Rep. Tim Probst, D-Vancouver, is the delegation’s Mr. Education. Serving his second term, he is on both the education policy and education appropriations committees. In this session, he has promoted bills to reward high schools that reduce their dropout rates, help students make the transition from school to work, and create new certificates in math education for elementary schoolteachers.

Probst also is working with Boeing and Microsoft on a measure that would match corporate money with state money to help defray rising college tuition costs for Washington students.

Orcutt, a professional forester, is the delegation’s specialist on natural resources and an advocate for streamlining state natural resource agencies. He’s been highly critical of the 2011 Legislature for failing to pass a budget on time.

“The supplemental budget passed by the Legislature early on in session didn’t even close the budget gap between now and June 30 of this year,” he said in a recent newsletter to constituents. ‘It was a partial solution to a serious problem and it only made the budget hole for the next biennium worse.”

Freshman Paul Harris, R-Vancouver, said he is proudest of a bill he introduced that would streamline the reporting process for utilities that are required to report on their use of renewable energy. The bill, which passed the House 91-6 but stalled in the Senate, “would eventually lead to lower costs for consumers, both corporate and residential,” he said.

His biggest disappointment, Harris said, was the failure of a workers’ compensation overhaul to pass in the regular session. “We have missed out on a tremendous opportunity to assist employers,” Harris said. “The bill received strong bipartisan support in the Senate, the governor was on board and we had the votes in the House. I want to know where the legislators from across the aisle who serve Clark County have been in this debate.”

A former Evergreen school board member, Harris also paid close attention to how education fared in the House budget process.

“I am pleased we didn’t have to get into the levy equalization debate, and I would hope that isn’t on the table for the special session either,” he said. “However, the House Democrat budget makes about $1.3 billion in cuts or reductions to K-12 schools. The House Republican budget was the kindest to education of those proposals we have seen and I would like to see more of those reforms implemented in the final budget during the special session. No more retroactive cuts or pushing K-4 apportionment payments into the next biennium.”

Ann Rivers, R-La Center, a former political consultant and lobbyist, prime-sponsored three bills in her first session, two of which have been signed by the governor. She attributed her success to knowing “the value of relationships” and her willingness to work across party lines.

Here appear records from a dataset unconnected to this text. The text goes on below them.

/-! ## Rows of an image (R20, R185, R284) -/

/-- Changes the rows of a context's image wherever they stand: in the berth that runs it, in its saved context, or in the image. A
pending result in a row that changes completes. -/
def State.modRows (s : State) (ctxnum image : Nat) (f : Rows → Rows) (g : List (Nat × Nat) → List (Nat × Nat)) (changed : List Nat) : State :=
  match s.launch? ctxnum with
  | none => s
  | some l =>
    match lookup image l.images with
    | none => s
    | some im =>
      let fix (c : Ctx) : Ctx :=
        { c with rows := f c.rows, rowPoison := g c.rowPoison, pend := c.pend.map fun p => match p.dest with
            | .row n _ => if changed.contains n then { p with doneAt := min p.doneAt s.now } else p
            | _ => p }
      let gated := if isCore im.agent then [] else changed.filter fun r => (s.tile im.agent).rowGated (ctxnum, image, r)
      let s := s.touchPresent im.agent ctxnum image changed
      let s := match s.ctx? im.agent im.berth with
      | some c =>
        if c.ctxnum = ctxnum ∧ c.image = image then s.modCtxAll im.agent im.berth fix
        else s.setLaunch ctxnum { l with images := insertAt image { im with rows := f im.rows, rowPoison := g im.rowPoison } l.images }
      | none =>
        if l.saved.any fun x => x.ctx.image == image then
          s.setLaunch ctxnum { l with saved := l.saved.map fun x => if x.ctx.image = image then { x with ctx := fix x.ctx } else x }
        else s.setLaunch ctxnum { l with images := insertAt image { im with rows := f im.rows, rowPoison := g im.rowPoison } l.images }
      -- a gated row's image is written directly (R284)
      gated.foldl (fun s r => s.writeImageRow (ctxnum, image, r)) s

/-- Bytes of a row replaced from a position on. -/
def rowPut (r : Row) (at_ : Nat) (bs : List Byte) : Row :=
  let old := rowBytes r
  rowOfBytes (old.take at_ ++ bs ++ old.drop (at_ + bs.length))

/-- A run of bytes delivered to consecutive rows, each row's part as one write (R185). -/
def deliverRows (rs : Rows) (row : Nat) : Nat → List Byte → Rows
  | 0, _ => rs
  | n + 1, bs => if bs.isEmpty then rs
    else deliverRows (rowsSet rs row (rowPut (rowsGet rs row) 0 (bs.take 256))) (row + 1) n (bs.drop 256)

/-! ## Runs of split-phase writes (R184, R188) -/

def ctlLen (ctl : Word) : Nat := 16 * ((ctl.extractLsb' 17 6).toNat + 1)
def ctlBar (ctl : Word) : Nat := (ctl.extractLsb' 0 17).toNat
def ctlAcc (ctl : Word) : Bool := ctl.getLsbD 23
def ctlSlice (ctl : Word) : Nat := (ctl.extractLsb' 24 12).toNat
def ctlAxis (ctl : Word) : Nat := (ctl.extractLsb' 36 2).toNat

/-- The run of a split-phase write: pointer, bytes, alignment, and how it uses a page. -/
def Item.run : Item → Option (Word × Nat × Nat × PageUse)
  | .put p ctl d => some (p, d.length, 16, if d.length = 64 ∧ ctlAcc ctl = false ∧ offOf p % 256 + 64 ≤ 256 then .service else .write)
  | .atomic _ p _ => some (p, 8, 8, .write)
  | .acas p _ _ _ _ => some (p, 8, 8, .write)
  | _ => none

/-- Lets go of the translations that the checks of a buffer's writes pinned (R188, R333). -/
def State.unpinItems (s : State) (agent ctxnum : Nat) (items : List Item) : State :=
  items.foldl (fun s i => match i.run with
    | some (p, len, _, _) => match s.place agent ctxnum p len with
      | some (.ext va) => (granules va len).foldl (fun s g => s.pin (((s.launch? ctxnum).map Launch.part).getD 0) g.1 false) s
      | _ => s
    | none => s) s

/-! ## Aborts (R298, R299) -/

/-- Restores resident rows of an image; where the berth's task keeps its own copy of a row, that copy changes instead. -/
def State.restoreKept (s : State) (ctxnum image : Nat) (kept : Rows) : State :=
  let own := ((s.launch? ctxnum).bind fun l => lookup image l.images).bind fun im =>
    (s.ctx? im.agent im.berth).filter fun c => c.ctxnum == ctxnum && c.image == image
  let mine := (own.map Ctx.kept).getD []
  let direct := kept.filter fun k => (lookup k.1 mine).isNone
  let s := s.modRows ctxnum image (fun rs => direct.foldl (fun rs k => rowsSet rs k.1 k.2) rs) id (direct.map Prod.fst)
  match own, (s.launch? ctxnum).bind fun l => lookup image l.images with
  | some _, some im => s.modCtxAll im.agent im.berth fun c =>
      { c with kept := c.kept.map fun k => match lookup k.1 kept with | some r => (k.1, r) | none => k }
  | _, _ => s

/-- GETs of a task that have not delivered. -/
def State.getsOut (s : State) (i : Issuer) : Bool :=
  s.flights.any fun f => f.issuer.same i && match f.kind with | .get .. => true | _ => false

/-- Starts an aborted task's record again on its own tile, once every GET of the aborted run has delivered and its rows are restored. -/
def State.rerun (s : State) (n : Nat) (x : Tracker) : State :=
  if s.getsOut x.issuer then
    s.modTile n fun t => { t with trackers := t.trackers ++ [{ x with aborted := true, committed := false, buf := [] }] }
  else
    (s.restoreKept x.issuer.ctxnum x.issuer.image x.kept).pushDeque n x.task

/-- Aborts the ordered task running in a berth: nothing of it remains, and its record runs again. -/
def State.abortCtx (s : State) (n b : Nat) (c : Ctx) : State :=
  let x : Tracker := { id := 0, issuer := issuerOf s n b c, task := c.task, kept := c.kept, floor := c.floor }
  let s := (s.modTile n fun t => releaseUnits t b).dropCommands n c.uncommitted
  ((freeBerth s n b c).rerun n x).offer n

/-- Whether an uncommitted task of key `k` is one that a commit of key `c` aborts on a line of stamp time tau (R298, R300): its key is above. -/
def conflicts (c k : Nat × Nat) (tau : Nat) : Bool := keyLt c k && decide (k.1 ≤ tau)

/-- Aborts, on one tile, the tasks of a launch that a conflict names. -/
def State.abortTile (s : State) (ctxnum : Nat) (hit : Nat × Nat → Bool) (n : Nat) : State :=
  let t := s.tile n
  let ended := t.trackers.filter fun x => x.issuer.ctxnum == ctxnum && !x.committed && !x.aborted && (x.task.key.map hit).getD false
  let s := ended.foldl (fun s x =>
    (((s.modTile n fun t => { t with trackers := t.trackers.filter fun y => y.id != x.id }).dropCommands n x.buf).unpinItems n ctxnum x.buf).rerun n x) s
  (natsFrom 0 4).foldl (fun s b => match s.ctx? n b with
    | some c => if c.ctxnum = ctxnum ∧ c.task.cls ≠ 0 ∧ (c.task.key.map hit).getD false = true then s.abortCtx n b c else s
    | none => s) s

/-- Aborts the saved contexts of a launch likewise. -/
def State.abortSaved (s : State) (ctxnum : Nat) (hit : Nat × Nat → Bool) : State :=
  match s.launch? ctxnum with
  | none => s
  | some l =>
    let out := l.saved.filter fun x => x.ctx.task.cls != 0 && (x.ctx.task.key.map hit).getD false
    if out.isEmpty then s
    else
      let s := s.setLaunch ctxnum { l with
        saved := l.saved.filter fun x => !(out.contains x),
        images := out.foldl (fun is x => match lookup x.ctx.image is with
          | some im => insertAt x.ctx.image { im with rows := x.ctx.rows, rowPoison := x.ctx.rowPoison } is
          | none => is) l.images }
      out.foldl (fun s x => s.rerun x.tile
        { id := 0, issuer := issuerOf s x.tile 4 x.ctx, task := x.ctx.task, kept := x.ctx.kept, floor := x.ctx.floor }) s
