/-- ORDERED_FRONTIER_PUBLISH (R357): every tile of the field gets the frontier; with no ordered record pending, what stands is the last
committed key's time, which no later key is below. -/
def execOrderedFrontierPublish (launch : Nat) (s : State) : Out :=
  match (s.launch? launch).filter fun l => l.state != .saved with
  | none => .next s
  | some l =>
    let phi := match leastKey (s.orderKeys launch) with
      | some k => k.1.1
      | none => (l.lastKey.map Prod.fst).getD 0
    let phi := max phi l.pubPhi.toNat
    let s := s.setLaunch launch { l with pubPhi := BitVec.ofNat 64 phi }
    let s := l.field.foldl (fun s n => s.modTile n fun t => { t with phi := insertAt launch (BitVec.ofNat 64 (max phi (t.phiCopy launch))) t.phi }) s
    .next (l.field.foldl (fun s n => if (s.tile n).inbox.isEmpty && (s.tile n).deque.isEmpty then s else s.offer n) s)

/-- Marks the first record of a list with an order key. -/
def markIn (ctxnum : Nat) (k : (Nat × Nat) × Nat) (rs : List TaskRec) : List TaskRec :=
  rs.map fun r => if r.orderKey ctxnum = some k then { r with marked := true } else r

/-- MARK_OLDEST_RECORD (R358): the record of the lowest key, where it waits; one in a depot goes to its tile's inbox. -/
def execMarkOldestRecord (launch : Nat) (s : State) : Out :=
  match leastKey (s.orderKeys launch) with
  | none => .next s
  | some k =>
    let has (rs : List TaskRec) : Bool := rs.any fun r => r.orderKey launch == some k
    match s.tiles.find? fun x => has x.2.inbox || has x.2.deque with
    | some (n, _) =>
      .next ((s.modTile n fun t => { t with inbox := markIn launch k t.inbox, deque := markIn launch k t.deque }).offer n)
    | none =>
      match firstSome (fun (d : Nat × List (Nat × List TaskRec)) =>
          (d.2.flatMap Prod.snd).find? (fun r => r.orderKey launch == some k) |>.map fun r => (d.1, r)) s.depots with
      | some (n, r) =>
        let depots : List (Nat × List (Nat × List TaskRec)) := s.depots.map fun d => (d.1, d.2.map fun b => (b.1, b.2.erase r))
        let s : State := { s with depots := depots }
        .next ((s.modTile n fun t => { t with inbox := t.inbox ++ [{ r with marked := true }] }).offer n)
      | none =>
        match firstSome (fun (x : Nat × Tile) => (firstSome (fun (c : Channel) => c.overflow.find? fun r => r.orderKey launch == some k)
            x.2.channels.toList).map fun r => (x.1, r)) s.tiles with
        | some (n, r) =>
          .next ((s.modTile n fun t => { t with
            channels := t.channels.map fun c => { c with overflow := c.overflow.erase r }, inbox := t.inbox ++ [{ r with marked := true }] }).offer n)
        | none => .next s

/-! ## The issue slot and the queue (R12, R71, R363) -/

/-- ISSUE_STARVATION (R363): a berth that has been ready for 256 cycles is the tile's next choice. -/
def execIssueStarvation (tile : Nat) (s : State) : Out :=
  let t := s.tile tile
  let waiting := (natsFrom 0 (if isCore tile then 2 else 4)).filter fun b =>
    (t.berth b).ctx.any (fun c => !c.stopped) && !(t.berth b).frozen && decide ((t.berth b).nextIssue ≤ s.now) && decide ((t.berth b).readySince + 256 ≤ s.now)
  match waiting with
  | [] => .next s
  | b :: bs =>
    let best := bs.foldl (fun x y => if (t.berth y).readySince < (t.berth x).readySince then y else x) b
    .next (s.modTile tile fun t => { t with cur := some (berthIx best), last := berthIx (best + 3) })

/-- INTERLOCKED_RESULT (R71): values that have come to exist are no longer waited for. -/
def execInterlockedResult (tile berth : Nat) (s : State) : Out :=
  .next (s.modCtx tile berth fun c => { c with pend := dropSettled c.dist s.now c.pend })

/-- RESULT_QUEUE_EXPIRY (R12): the value of an entry past its life is gone; a read of it traps. -/
def execResultQueueExpiry (tile berth position : Nat) (s : State) : Out :=
  .next (s.modCtx tile berth fun c =>
    let i := c.q.slotOf position
    match c.q.slots[i] with
    | .empty => c
    | .scalar _ d => if d ≤ s.now then { c with q := { c.q with slots := c.q.slots.set i (.scalar 0 d) } } else c
    | .vector _ d => if d ≤ s.now then { c with q := { c.q with slots := c.q.slots.set i (.vector 0 d) } } else c)

end Sys2Proof.Machine
end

She’s proudest of a bill that will provide continuing education for pharmacy assistants and let them take over some of the duties of licensed pharmacists. That will help alleviate future shortages of pharmacists and other medical professionals when national health reform takes effect, she said.

“Health care is not one of my committees, but it is something I’m really interested in,” Rivers said. “Everybody in the state is going to be impacted.”

Rivers’ greatest disappointment is that the House Democratic majority didn’t consider a Republican budget introduced on the House floor before passing its own.

“We had a set of principles we worked on when we were defining our budget: It should be sustainable, no use of one-time money for ongoing programs, transparency,” she said. “When Rep. (Gary) Alexander came out with his budget, my single largest disappointment is that I don’t feel like they even read his document. He did a lot of hard work, he had buy-in from all of us, and they just sort of put it in a corner where it collected dust.”